▶ [Data for this exercise]
┏━━

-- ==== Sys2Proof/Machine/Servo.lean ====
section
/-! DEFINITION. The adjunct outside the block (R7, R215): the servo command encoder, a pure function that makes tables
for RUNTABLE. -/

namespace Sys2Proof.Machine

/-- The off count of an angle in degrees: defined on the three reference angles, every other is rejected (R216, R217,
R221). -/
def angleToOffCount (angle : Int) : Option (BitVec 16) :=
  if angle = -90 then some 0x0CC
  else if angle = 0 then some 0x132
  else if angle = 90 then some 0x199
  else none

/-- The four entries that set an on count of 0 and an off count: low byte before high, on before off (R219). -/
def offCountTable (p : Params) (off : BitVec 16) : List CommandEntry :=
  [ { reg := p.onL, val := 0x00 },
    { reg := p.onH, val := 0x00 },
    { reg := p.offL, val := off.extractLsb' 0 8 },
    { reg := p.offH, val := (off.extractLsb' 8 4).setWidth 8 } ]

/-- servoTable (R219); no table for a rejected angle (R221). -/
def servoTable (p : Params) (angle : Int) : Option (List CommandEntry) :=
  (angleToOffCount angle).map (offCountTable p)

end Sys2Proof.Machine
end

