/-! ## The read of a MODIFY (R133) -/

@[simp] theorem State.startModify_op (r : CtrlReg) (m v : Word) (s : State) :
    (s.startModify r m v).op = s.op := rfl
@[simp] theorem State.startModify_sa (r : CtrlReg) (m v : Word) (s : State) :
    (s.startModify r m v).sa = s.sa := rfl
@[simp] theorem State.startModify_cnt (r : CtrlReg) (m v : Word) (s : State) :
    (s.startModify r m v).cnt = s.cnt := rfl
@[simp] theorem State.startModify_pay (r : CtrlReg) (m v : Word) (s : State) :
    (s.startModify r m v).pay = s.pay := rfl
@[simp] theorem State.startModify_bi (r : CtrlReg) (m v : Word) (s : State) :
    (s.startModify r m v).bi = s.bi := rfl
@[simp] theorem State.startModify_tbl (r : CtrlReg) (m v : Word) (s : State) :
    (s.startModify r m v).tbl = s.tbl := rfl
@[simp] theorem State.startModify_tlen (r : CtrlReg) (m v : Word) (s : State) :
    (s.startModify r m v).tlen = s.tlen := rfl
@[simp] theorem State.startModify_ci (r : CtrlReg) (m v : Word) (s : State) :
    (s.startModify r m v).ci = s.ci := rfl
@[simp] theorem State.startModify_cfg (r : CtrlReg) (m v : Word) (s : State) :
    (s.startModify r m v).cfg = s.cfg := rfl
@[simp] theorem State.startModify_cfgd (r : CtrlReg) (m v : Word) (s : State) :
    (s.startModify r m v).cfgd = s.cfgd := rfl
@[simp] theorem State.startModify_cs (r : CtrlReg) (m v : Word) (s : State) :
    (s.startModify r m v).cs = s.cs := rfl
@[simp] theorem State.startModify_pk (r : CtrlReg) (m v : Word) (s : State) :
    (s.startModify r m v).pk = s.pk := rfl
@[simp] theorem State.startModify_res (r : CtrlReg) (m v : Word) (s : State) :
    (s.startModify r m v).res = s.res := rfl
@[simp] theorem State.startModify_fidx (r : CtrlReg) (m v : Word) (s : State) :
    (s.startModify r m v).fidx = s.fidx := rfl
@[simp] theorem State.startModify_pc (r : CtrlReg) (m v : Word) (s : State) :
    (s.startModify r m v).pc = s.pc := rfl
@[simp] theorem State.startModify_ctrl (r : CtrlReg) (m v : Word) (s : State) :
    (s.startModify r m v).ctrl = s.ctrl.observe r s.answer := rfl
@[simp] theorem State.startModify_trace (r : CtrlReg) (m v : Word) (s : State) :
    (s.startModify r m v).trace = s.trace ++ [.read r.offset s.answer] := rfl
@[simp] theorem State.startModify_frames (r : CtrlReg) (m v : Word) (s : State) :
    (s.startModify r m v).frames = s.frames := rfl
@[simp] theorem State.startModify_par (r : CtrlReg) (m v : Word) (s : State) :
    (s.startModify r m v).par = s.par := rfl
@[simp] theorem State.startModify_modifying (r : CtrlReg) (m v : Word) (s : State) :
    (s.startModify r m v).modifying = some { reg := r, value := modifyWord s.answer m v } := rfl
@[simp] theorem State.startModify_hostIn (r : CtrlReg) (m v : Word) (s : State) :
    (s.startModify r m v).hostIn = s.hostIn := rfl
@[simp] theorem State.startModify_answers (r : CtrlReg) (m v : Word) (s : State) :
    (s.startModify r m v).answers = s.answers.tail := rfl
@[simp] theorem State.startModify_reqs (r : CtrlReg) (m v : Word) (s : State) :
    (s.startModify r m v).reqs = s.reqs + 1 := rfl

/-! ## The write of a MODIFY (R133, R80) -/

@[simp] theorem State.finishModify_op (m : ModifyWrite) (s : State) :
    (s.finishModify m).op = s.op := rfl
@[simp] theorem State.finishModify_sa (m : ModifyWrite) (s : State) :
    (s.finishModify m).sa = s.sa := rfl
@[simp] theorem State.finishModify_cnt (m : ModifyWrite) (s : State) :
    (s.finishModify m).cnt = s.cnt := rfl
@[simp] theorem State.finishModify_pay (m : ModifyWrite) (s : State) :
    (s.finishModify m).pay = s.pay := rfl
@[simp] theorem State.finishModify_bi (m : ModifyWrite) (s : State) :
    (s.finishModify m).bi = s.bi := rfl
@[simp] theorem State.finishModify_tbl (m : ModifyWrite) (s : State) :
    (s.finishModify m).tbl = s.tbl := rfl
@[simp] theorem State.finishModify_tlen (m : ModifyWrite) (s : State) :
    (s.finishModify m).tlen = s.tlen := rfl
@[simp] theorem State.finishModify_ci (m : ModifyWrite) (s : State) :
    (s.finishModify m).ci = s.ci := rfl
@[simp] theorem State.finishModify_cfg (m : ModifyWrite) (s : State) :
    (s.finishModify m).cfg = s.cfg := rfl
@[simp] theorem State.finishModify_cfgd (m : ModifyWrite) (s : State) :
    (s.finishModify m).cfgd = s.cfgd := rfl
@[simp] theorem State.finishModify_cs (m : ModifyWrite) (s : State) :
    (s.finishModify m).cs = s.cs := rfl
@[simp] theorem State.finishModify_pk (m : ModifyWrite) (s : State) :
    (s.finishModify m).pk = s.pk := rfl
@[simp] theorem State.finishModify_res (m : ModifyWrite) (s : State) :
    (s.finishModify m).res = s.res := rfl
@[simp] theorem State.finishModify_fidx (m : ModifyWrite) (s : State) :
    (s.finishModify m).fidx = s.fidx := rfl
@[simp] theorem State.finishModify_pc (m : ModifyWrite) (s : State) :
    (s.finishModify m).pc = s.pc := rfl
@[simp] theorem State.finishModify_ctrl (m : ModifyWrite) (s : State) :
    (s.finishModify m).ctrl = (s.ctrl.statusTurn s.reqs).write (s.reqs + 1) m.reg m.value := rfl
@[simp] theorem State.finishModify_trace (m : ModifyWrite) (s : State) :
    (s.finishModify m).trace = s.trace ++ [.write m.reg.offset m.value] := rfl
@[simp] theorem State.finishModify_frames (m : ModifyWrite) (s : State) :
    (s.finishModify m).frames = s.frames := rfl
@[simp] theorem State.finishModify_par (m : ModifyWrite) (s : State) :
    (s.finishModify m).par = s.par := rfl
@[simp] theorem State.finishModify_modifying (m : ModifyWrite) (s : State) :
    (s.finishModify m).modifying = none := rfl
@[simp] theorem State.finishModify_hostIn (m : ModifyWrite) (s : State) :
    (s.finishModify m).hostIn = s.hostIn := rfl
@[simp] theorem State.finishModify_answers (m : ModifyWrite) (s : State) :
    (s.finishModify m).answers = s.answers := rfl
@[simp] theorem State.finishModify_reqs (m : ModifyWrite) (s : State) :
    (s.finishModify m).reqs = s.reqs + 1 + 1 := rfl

┗━━

▶ [What is needed]
Write out, unaltered, the lines from the opening of the listing through the line that includes "theorem State.startModify_sa (r".

▶ [Solution]
-- ==== Sys2Proof/Machine/Servo.lean ====
section
/-! DEFINITION. The adjunct outside the block (R7, R215): the servo command encoder, a pure function that makes tables
for RUNTABLE. -/

namespace Sys2Proof.Machine

/-- The off count of an angle in degrees: defined on the three reference angles, every other is rejected (R216, R217,
R221). -/
def angleToOffCount (angle : Int) : Option (BitVec 16) :=
  if angle = -90 then some 0x0CC
  else if angle = 0 then some 0x132
  else if angle = 90 then some 0x199
  else none

/-- The four entries that set an on count of 0 and an off count: low byte before high, on before off (R219). -/
def offCountTable (p : Params) (off : BitVec 16) : List CommandEntry :=
  [ { reg := p.onL, val := 0x00 },
    { reg := p.onH, val := 0x00 },
    { reg := p.offL, val := off.extractLsb' 0 8 },
    { reg := p.offH, val := (off.extractLsb' 8 4).setWidth 8 } ]

/-- servoTable (R219); no table for a rejected angle (R221). -/
def servoTable (p : Params) (angle : Int) : Option (List CommandEntry) :=
  (angleToOffCount angle).map (offCountTable p)

end Sys2Proof.Machine
end

/-! ## The read of a MODIFY (R133) -/

@[simp] theorem State.startModify_op (r : CtrlReg) (m v : Word) (s : State) :
    (s.startModify r m v).op = s.op := rfl
@[simp] theorem State.startModify_sa (r : CtrlReg) (m v : Word) (s : State) :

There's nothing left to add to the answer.